Task:
Would you copy only the lines below, beginning with the one that contains "(encode i).length = i.toInsn.bytes ∧" and running through the last entry line?
(Supplied data Opens)
-- ==== Sys2Proof/Laws/PerInstr.lean ====
section
/-! SUPPORT. Statements made per instruction: one lemma per constructor of Instr. -/

namespace Sys2Proof.Laws

/-- An instruction's encoding is as long as its table row says, starts with a byte that selects a row of its own tag,
and its Instruction value meets its clause's requirement (R66, R71, R89). -/
def EncodingFitsRow.Statement (i : Instr) : Prop :=
  (encode i).length = i.toInsn.bytes ∧
  ((encode i).head?.bind (OpcodeTable.row opcodeTable)).map Row.tag = some i.toInsn.opCode ∧
  i.toInsn.wellFormed opcodeTable = true

theorem EncodingFitsRow.brk : EncodingFitsRow.Statement .brk := ⟨rfl, rfl, Instr.toInsn_wellFormed _⟩

theorem EncodingFitsRow.aslZpx (base : Byte) : EncodingFitsRow.Statement (.aslZpx base) :=
  ⟨rfl, rfl, Instr.toInsn_wellFormed _⟩

theorem EncodingFitsRow.andImm (imm : Byte) : EncodingFitsRow.Statement (.andImm imm) :=
  ⟨rfl, rfl, Instr.toInsn_wellFormed _⟩

end Sys2Proof.Laws
end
(Supplied data Closes)
Response to the task:
  (encode i).length = i.toInsn.bytes ∧
  ((encode i).head?.bind (OpcodeTable.row opcodeTable)).map Row.tag = some i.toInsn.opCode ∧
  i.toInsn.wellFormed opcodeTable = true

theorem EncodingFitsRow.brk : EncodingFitsRow.Statement .brk := ⟨rfl, rfl, Instr.toInsn_wellFormed _⟩

theorem EncodingFitsRow.aslZpx (base : Byte) : EncodingFitsRow.Statement (.aslZpx base) :=
  ⟨rfl, rfl, Instr.toInsn_wellFormed _⟩

theorem EncodingFitsRow.andImm (imm : Byte) : EncodingFitsRow.Statement (.andImm imm) :=
  ⟨rfl, rfl, Instr.toInsn_wellFormed _⟩

end Sys2Proof.Laws
end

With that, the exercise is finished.